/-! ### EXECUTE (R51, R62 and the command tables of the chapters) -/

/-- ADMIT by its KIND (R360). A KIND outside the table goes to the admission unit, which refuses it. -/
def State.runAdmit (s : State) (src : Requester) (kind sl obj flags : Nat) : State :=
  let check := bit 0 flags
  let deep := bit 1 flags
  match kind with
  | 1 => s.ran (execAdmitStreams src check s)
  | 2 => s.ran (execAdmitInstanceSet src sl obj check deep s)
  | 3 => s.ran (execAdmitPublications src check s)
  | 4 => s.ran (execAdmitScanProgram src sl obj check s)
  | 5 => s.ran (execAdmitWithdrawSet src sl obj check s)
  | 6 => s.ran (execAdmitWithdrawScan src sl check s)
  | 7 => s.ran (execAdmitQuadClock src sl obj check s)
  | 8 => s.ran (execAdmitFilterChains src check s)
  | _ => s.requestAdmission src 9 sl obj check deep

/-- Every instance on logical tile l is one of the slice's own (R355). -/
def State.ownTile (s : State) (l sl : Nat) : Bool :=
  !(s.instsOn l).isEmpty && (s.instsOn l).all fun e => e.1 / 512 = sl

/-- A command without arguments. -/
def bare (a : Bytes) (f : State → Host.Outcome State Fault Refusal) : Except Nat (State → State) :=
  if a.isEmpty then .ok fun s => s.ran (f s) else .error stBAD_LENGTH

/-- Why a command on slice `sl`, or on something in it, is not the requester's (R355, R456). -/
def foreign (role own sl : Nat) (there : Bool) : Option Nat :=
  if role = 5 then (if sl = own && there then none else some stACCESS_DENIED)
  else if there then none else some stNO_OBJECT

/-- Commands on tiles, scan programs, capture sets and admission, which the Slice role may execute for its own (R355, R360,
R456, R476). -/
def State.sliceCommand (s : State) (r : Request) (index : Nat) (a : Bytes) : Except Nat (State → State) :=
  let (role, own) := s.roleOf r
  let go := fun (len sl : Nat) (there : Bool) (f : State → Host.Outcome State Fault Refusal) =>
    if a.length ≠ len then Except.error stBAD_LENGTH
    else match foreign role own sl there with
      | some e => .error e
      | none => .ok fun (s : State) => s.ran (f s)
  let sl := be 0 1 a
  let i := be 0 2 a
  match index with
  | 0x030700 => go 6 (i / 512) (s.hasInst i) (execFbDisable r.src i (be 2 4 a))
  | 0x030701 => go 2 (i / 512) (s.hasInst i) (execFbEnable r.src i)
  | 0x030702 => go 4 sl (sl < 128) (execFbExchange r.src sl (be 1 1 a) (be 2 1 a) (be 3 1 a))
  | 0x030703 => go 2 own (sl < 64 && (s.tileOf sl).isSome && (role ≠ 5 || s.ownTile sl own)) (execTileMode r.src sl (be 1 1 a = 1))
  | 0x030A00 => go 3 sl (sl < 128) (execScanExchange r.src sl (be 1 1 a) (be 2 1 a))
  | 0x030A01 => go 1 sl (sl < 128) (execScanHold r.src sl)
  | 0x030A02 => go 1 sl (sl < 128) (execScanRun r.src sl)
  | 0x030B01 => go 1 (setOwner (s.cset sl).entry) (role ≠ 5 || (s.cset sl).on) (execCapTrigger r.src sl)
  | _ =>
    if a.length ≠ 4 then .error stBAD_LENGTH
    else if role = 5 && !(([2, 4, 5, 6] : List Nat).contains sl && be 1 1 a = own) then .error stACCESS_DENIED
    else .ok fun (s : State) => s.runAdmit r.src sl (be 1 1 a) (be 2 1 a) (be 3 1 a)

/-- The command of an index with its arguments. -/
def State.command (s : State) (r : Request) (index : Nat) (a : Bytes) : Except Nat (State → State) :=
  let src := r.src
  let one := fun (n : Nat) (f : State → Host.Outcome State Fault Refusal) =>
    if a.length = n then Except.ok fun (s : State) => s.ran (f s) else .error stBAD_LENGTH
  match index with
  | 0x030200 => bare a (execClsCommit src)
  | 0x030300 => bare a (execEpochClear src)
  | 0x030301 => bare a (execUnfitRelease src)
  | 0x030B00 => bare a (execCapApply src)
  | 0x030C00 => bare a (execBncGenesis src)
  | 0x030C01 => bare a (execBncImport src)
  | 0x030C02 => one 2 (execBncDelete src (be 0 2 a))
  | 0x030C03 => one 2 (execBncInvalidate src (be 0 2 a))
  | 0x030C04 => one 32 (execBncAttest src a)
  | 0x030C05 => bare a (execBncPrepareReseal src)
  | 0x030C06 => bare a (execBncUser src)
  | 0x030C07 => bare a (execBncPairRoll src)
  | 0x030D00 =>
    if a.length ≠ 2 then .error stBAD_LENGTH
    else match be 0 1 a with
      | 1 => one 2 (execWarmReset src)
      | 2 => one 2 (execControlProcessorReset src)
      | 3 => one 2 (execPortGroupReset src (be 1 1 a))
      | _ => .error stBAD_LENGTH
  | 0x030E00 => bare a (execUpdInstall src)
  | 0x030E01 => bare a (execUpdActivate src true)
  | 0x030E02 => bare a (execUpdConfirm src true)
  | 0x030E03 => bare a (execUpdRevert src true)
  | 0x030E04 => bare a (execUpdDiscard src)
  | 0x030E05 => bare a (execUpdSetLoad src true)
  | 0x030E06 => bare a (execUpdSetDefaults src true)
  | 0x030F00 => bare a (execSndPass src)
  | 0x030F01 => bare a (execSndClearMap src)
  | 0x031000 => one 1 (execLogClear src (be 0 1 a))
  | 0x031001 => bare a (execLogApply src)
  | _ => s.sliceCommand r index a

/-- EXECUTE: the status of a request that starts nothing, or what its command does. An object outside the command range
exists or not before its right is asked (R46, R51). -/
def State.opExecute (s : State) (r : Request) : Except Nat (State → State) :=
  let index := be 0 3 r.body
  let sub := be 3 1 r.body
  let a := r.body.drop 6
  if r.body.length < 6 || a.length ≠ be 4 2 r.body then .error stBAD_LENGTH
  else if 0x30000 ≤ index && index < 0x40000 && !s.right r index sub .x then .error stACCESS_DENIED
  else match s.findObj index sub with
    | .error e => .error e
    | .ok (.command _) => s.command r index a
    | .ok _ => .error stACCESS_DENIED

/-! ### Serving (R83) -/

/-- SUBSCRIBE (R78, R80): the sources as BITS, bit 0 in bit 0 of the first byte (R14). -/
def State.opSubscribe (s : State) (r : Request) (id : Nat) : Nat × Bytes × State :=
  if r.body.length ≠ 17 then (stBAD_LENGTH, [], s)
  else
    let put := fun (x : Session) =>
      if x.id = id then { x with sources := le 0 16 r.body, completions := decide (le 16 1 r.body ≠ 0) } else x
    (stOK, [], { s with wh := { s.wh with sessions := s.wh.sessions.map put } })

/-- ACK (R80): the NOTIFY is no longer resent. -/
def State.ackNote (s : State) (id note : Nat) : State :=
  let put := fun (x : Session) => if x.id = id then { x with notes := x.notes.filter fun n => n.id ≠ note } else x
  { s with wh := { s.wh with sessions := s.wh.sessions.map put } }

§ **How to complete this task**: The material is to be written out once more, exactly and in full.

§ **Response area**:
/-! ### EXECUTE (R51, R62 and the command tables of the chapters) -/

/-- ADMIT by its KIND (R360). A KIND outside the table goes to the admission unit, which refuses it. -/
def State.runAdmit (s : State) (src : Requester) (kind sl obj flags : Nat) : State :=
  let check := bit 0 flags
  let deep := bit 1 flags
  match kind with
  | 1 => s.ran (execAdmitStreams src check s)
  | 2 => s.ran (execAdmitInstanceSet src sl obj check deep s)
  | 3 => s.ran (execAdmitPublications src check s)
  | 4 => s.ran (execAdmitScanProgram src sl obj check s)
  | 5 => s.ran (execAdmitWithdrawSet src sl obj check s)
  | 6 => s.ran (execAdmitWithdrawScan src sl check s)
  | 7 => s.ran (execAdmitQuadClock src sl obj check s)
  | 8 => s.ran (execAdmitFilterChains src check s)
  | _ => s.requestAdmission src 9 sl obj check deep

/-- Every instance on logical tile l is one of the slice's own (R355). -/
def State.ownTile (s : State) (l sl : Nat) : Bool :=
  !(s.instsOn l).isEmpty && (s.instsOn l).all fun e => e.1 / 512 = sl

/-- A command without arguments. -/
def bare (a : Bytes) (f : State → Host.Outcome State Fault Refusal) : Except Nat (State → State) :=
  if a.isEmpty then .ok fun s => s.ran (f s) else .error stBAD_LENGTH

/-- Why a command on slice `sl`, or on something in it, is not the requester's (R355, R456). -/
def foreign (role own sl : Nat) (there : Bool) : Option Nat :=
  if role = 5 then (if sl = own && there then none else some stACCESS_DENIED)
  else if there then none else some stNO_OBJECT

/-- Commands on tiles, scan programs, capture sets and admission, which the Slice role may execute for its own (R355, R360,
R456, R476). -/
def State.sliceCommand (s : State) (r : Request) (index : Nat) (a : Bytes) : Except Nat (State → State) :=
  let (role, own) := s.roleOf r
  let go := fun (len sl : Nat) (there : Bool) (f : State → Host.Outcome State Fault Refusal) =>
    if a.length ≠ len then Except.error stBAD_LENGTH
    else match foreign role own sl there with
      | some e => .error e
      | none => .ok fun (s : State) => s.ran (f s)
  let sl := be 0 1 a
  let i := be 0 2 a
  match index with
  | 0x030700 => go 6 (i / 512) (s.hasInst i) (execFbDisable r.src i (be 2 4 a))
  | 0x030701 => go 2 (i / 512) (s.hasInst i) (execFbEnable r.src i)
  | 0x030702 => go 4 sl (sl < 128) (execFbExchange r.src sl (be 1 1 a) (be 2 1 a) (be 3 1 a))
  | 0x030703 => go 2 own (sl < 64 && (s.tileOf sl).isSome && (role ≠ 5 || s.ownTile sl own)) (execTileMode r.src sl (be 1 1 a = 1))
  | 0x030A00 => go 3 sl (sl < 128) (execScanExchange r.src sl (be 1 1 a) (be 2 1 a))
  | 0x030A01 => go 1 sl (sl < 128) (execScanHold r.src sl)
  | 0x030A02 => go 1 sl (sl < 128) (execScanRun r.src sl)
  | 0x030B01 => go 1 (setOwner (s.cset sl).entry) (role ≠ 5 || (s.cset sl).on) (execCapTrigger r.src sl)
  | _ =>
    if a.length ≠ 4 then .error stBAD_LENGTH
    else if role = 5 && !(([2, 4, 5, 6] : List Nat).contains sl && be 1 1 a = own) then .error stACCESS_DENIED
    else .ok fun (s : State) => s.runAdmit r.src sl (be 1 1 a) (be 2 1 a) (be 3 1 a)

/-- The command of an index with its arguments. -/
def State.command (s : State) (r : Request) (index : Nat) (a : Bytes) : Except Nat (State → State) :=
  let src := r.src
  let one := fun (n : Nat) (f : State → Host.Outcome State Fault Refusal) =>
    if a.length = n then Except.ok fun (s : State) => s.ran (f s) else .error stBAD_LENGTH
  match index with
  | 0x030200 => bare a (execClsCommit src)
  | 0x030300 => bare a (execEpochClear src)
  | 0x030301 => bare a (execUnfitRelease src)
  | 0x030B00 => bare a (execCapApply src)
  | 0x030C00 => bare a (execBncGenesis src)
  | 0x030C01 => bare a (execBncImport src)
  | 0x030C02 => one 2 (execBncDelete src (be 0 2 a))
  | 0x030C03 => one 2 (execBncInvalidate src (be 0 2 a))
  | 0x030C04 => one 32 (execBncAttest src a)
  | 0x030C05 => bare a (execBncPrepareReseal src)
  | 0x030C06 => bare a (execBncUser src)
  | 0x030C07 => bare a (execBncPairRoll src)
  | 0x030D00 =>
    if a.length ≠ 2 then .error stBAD_LENGTH
    else match be 0 1 a with
      | 1 => one 2 (execWarmReset src)
      | 2 => one 2 (execControlProcessorReset src)
      | 3 => one 2 (execPortGroupReset src (be 1 1 a))
      | _ => .error stBAD_LENGTH
  | 0x030E00 => bare a (execUpdInstall src)
  | 0x030E01 => bare a (execUpdActivate src true)
  | 0x030E02 => bare a (execUpdConfirm src true)
  | 0x030E03 => bare a (execUpdRevert src true)
  | 0x030E04 => bare a (execUpdDiscard src)
  | 0x030E05 => bare a (execUpdSetLoad src true)
  | 0x030E06 => bare a (execUpdSetDefaults src true)
  | 0x030F00 => bare a (execSndPass src)
  | 0x030F01 => bare a (execSndClearMap src)
  | 0x031000 => one 1 (execLogClear src (be 0 1 a))
  | 0x031001 => bare a (execLogApply src)
  | _ => s.sliceCommand r index a

/-- EXECUTE: the status of a request that starts nothing, or what its command does. An object outside the command range
exists or not before its right is asked (R46, R51). -/
def State.opExecute (s : State) (r : Request) : Except Nat (State → State) :=
  let index := be 0 3 r.body
  let sub := be 3 1 r.body
  let a := r.body.drop 6
  if r.body.length < 6 || a.length ≠ be 4 2 r.body then .error stBAD_LENGTH
  else if 0x30000 ≤ index && index < 0x40000 && !s.right r index sub .x then .error stACCESS_DENIED
  else match s.findObj index sub with
    | .error e => .error e
    | .ok (.command _) => s.command r index a
    | .ok _ => .error stACCESS_DENIED

/-! ### Serving (R83) -/

/-- SUBSCRIBE (R78, R80): the sources as BITS, bit 0 in bit 0 of the first byte (R14). -/
def State.opSubscribe (s : State) (r : Request) (id : Nat) : Nat × Bytes × State :=
  if r.body.length ≠ 17 then (stBAD_LENGTH, [], s)
  else
    let put := fun (x : Session) =>
      if x.id = id then { x with sources := le 0 16 r.body, completions := decide (le 16 1 r.body ≠ 0) } else x
    (stOK, [], { s with wh := { s.wh with sessions := s.wh.sessions.map put } })

/-- ACK (R80): the NOTIFY is no longer resent. -/
def State.ackNote (s : State) (id note : Nat) : State :=
  let put := fun (x : Session) => if x.id = id then { x with notes := x.notes.filter fun n => n.id ≠ note } else x
  { s with wh := { s.wh with sessions := s.wh.sessions.map put } }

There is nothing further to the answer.